We have taken the opportunity with our 2021 editions of the OFFICIAL HISTORY OF THE GREAT WAR – FRANCE AND BELGIUM series to redesign the covers and print on 140g silk paper. This official history was the grandest ever produced in Britain, and its purpose was to provide “within reasonable compass an authoritative account, suitable for general readers and for students at military schools”. Due to the number of full-colour maps bound in each volume, previous attempts to reprint this valuable reference either floundered, or were produced with the maps in monochrome. At last, the acclaimed work of the official cartographers who had 90,000 maps at their command can be examined as they intended – in full colour.
France and Belgium 1917. Vol II. Messines and Third Ypres (Passchendaele). OFFICIAL HISTORY OF THE GREAT WAR.
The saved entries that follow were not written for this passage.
@[simp] theorem State.outriderStop_memories (die code : Nat) : (s.outriderStop die code).memories = s.memories := by
  unfold State.outriderStop
  refine (State.tally_memories _ _ _ _).trans ((State.tally_memories _ _ _ _).trans ?_)
  split <;> split <;> rfl

@[simp] theorem State.openTrap_memories (t : TrapInfo) : (s.openTrap t).2.memories = s.memories := by
  unfold State.openTrap; dsimp only; split
  · rfl
  · split <;> rfl

@[simp] theorem State.undoTakes_memories (g : Nat) (l : List Nat) : (s.undoTakes g l).memories = s.memories := by
  unfold State.undoTakes
  dsimp only
  refine (State.foldl_memories _ (fun s x => by simp) _ _).trans (State.foldl_memories _ (fun s x => by simp) _ _)

@[simp] theorem State.rollback_memories (k : Nat) : (s.rollback k).memories = s.memories := by
  unfold State.rollback; split <;> simp

@[simp] theorem State.parkOne_memories (seq k : Nat) : (s.parkOne seq k).memories = s.memories := by
  unfold State.parkOne; dsimp only; split <;> simp

@[simp] theorem State.parkGroup_memories (k seq : Nat) : (s.parkGroup k seq).memories = s.memories :=
  (State.foldl_memories (fun (s : State) k => s.parkOne seq k) (fun s k => s.parkOne_memories seq k) _ _).trans
    (s.undoTakes_memories _ _)

@[simp] theorem State.flushLate_memories : s.flushLate.memories = s.memories := by
  have h := State.foldl_memories (fun (s : State) (l : Late) => s.padWrite l.gid l.side l.addr l.data) (fun s x => rfl)
    (s.late.mergeSort fun a b => decide (coreOf a.cid ≤ coreOf b.cid)) { s with late := [] }
  unfold State.flushLate
  dsimp only
  split
  · exact h
  · exact h

@[simp] theorem State.maskSteps_memories : s.maskSteps.memories = s.memories := by
  unfold State.maskSteps; split <;> rfl

@[simp] theorem State.refreshLeases_memories : s.refreshLeases.memories = s.memories :=
  State.foldl_memories _ (fun s k => by split <;> simp) _ _

end

/-! ## Operations that write a memory keep the canonical form -/

section
variable {s : State}

theorem State.memWf_iff : s.memWf = true ↔
    s.mem.wf = true ∧ s.hostMem.wf = true ∧ s.hostMem1.wf = true ∧ s.peerMem.wf = true ∧ s.staging.wf = true := by
  simp [State.memWf, Memory.wf, and_assoc]

theorem State.backing_wf (h : s.memWf = true) (mt : Nat) : (s.backing mt).wf = true := by
  obtain ⟨h1, h2, h3, h4, -⟩ := State.memWf_iff.1 h
  unfold State.backing; split <;> assumption

theorem State.setBacking_memWf (h : s.memWf = true) (mt : Nat) {m : Store 8} (hm : m.wf = true) : (s.setBacking mt m).memWf = true := by
  obtain ⟨h1, h2, h3, h4, h5⟩ := State.memWf_iff.1 h
  unfold State.setBacking
  split <;> exact State.memWf_iff.2 ⟨by assumption, by assumption, by assumption, by assumption, by assumption⟩

theorem State.writeHome_memWf (h : s.memWf = true) (mt a : Nat) (d : List Byte) : (s.writeHome mt a d).memWf = true := by
  unfold State.writeHome
  dsimp only
  split
  · exact State.memWf_of_memories (State.performed_memories { s with poison := clearPoison mt a d.length s.poison } .host s.nextId
      Config.outriderBase mt a d) h
  · exact State.setBacking_memWf (s := { s with poison := clearPoison mt a d.length s.poison }) h mt
      (Store.wf_setBytes (State.backing_wf (s := { s with poison := clearPoison mt a d.length s.poison }) h mt) a d)

theorem settle_memWf (l : List Posted) (h : s.memWf = true) : (settle l s).2.memWf = true := by
  induction l generalizing s with
  | nil => exact h
  | cons p l ih =>
    unfold settle
    split
    · split
      · exact ih (State.setBacking_memWf h _ (Store.wf_setBytes (State.backing_wf h _) _ _))
      · exact h
    · exact ih h

theorem State.settleAll_memWf (h : s.memWf = true) : s.settleAll.memWf = true := settle_memWf s.posted h

theorem State.releaseAt_memWf (h : s.memWf = true) (k scope : Nat) : (s.releaseAt k scope).2.memWf = true :=
  State.memWf_of_memories (s.releaseAt_memories k scope) h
Messines opened on the morning of 7 June 1917 with the tremendous explosion of nineteen mines, nearly one million pounds of explosive. It was the preliminary to Third Ypres which began on 31 July and finally came to a halt on November 10th in the appalling conditions forever associated with the name Passchendaele. The preparation of this volume caused much ill will between Edmonds and Capt G.C. Wynne, one of the team of authors who had been responsible for the first draft. Edmonds redrafted it as he felt Wynne had been too critical of Haig. For his part Wynne requested his name should be withdrawn from any connection with the final version – which came out under Edmonds’s name.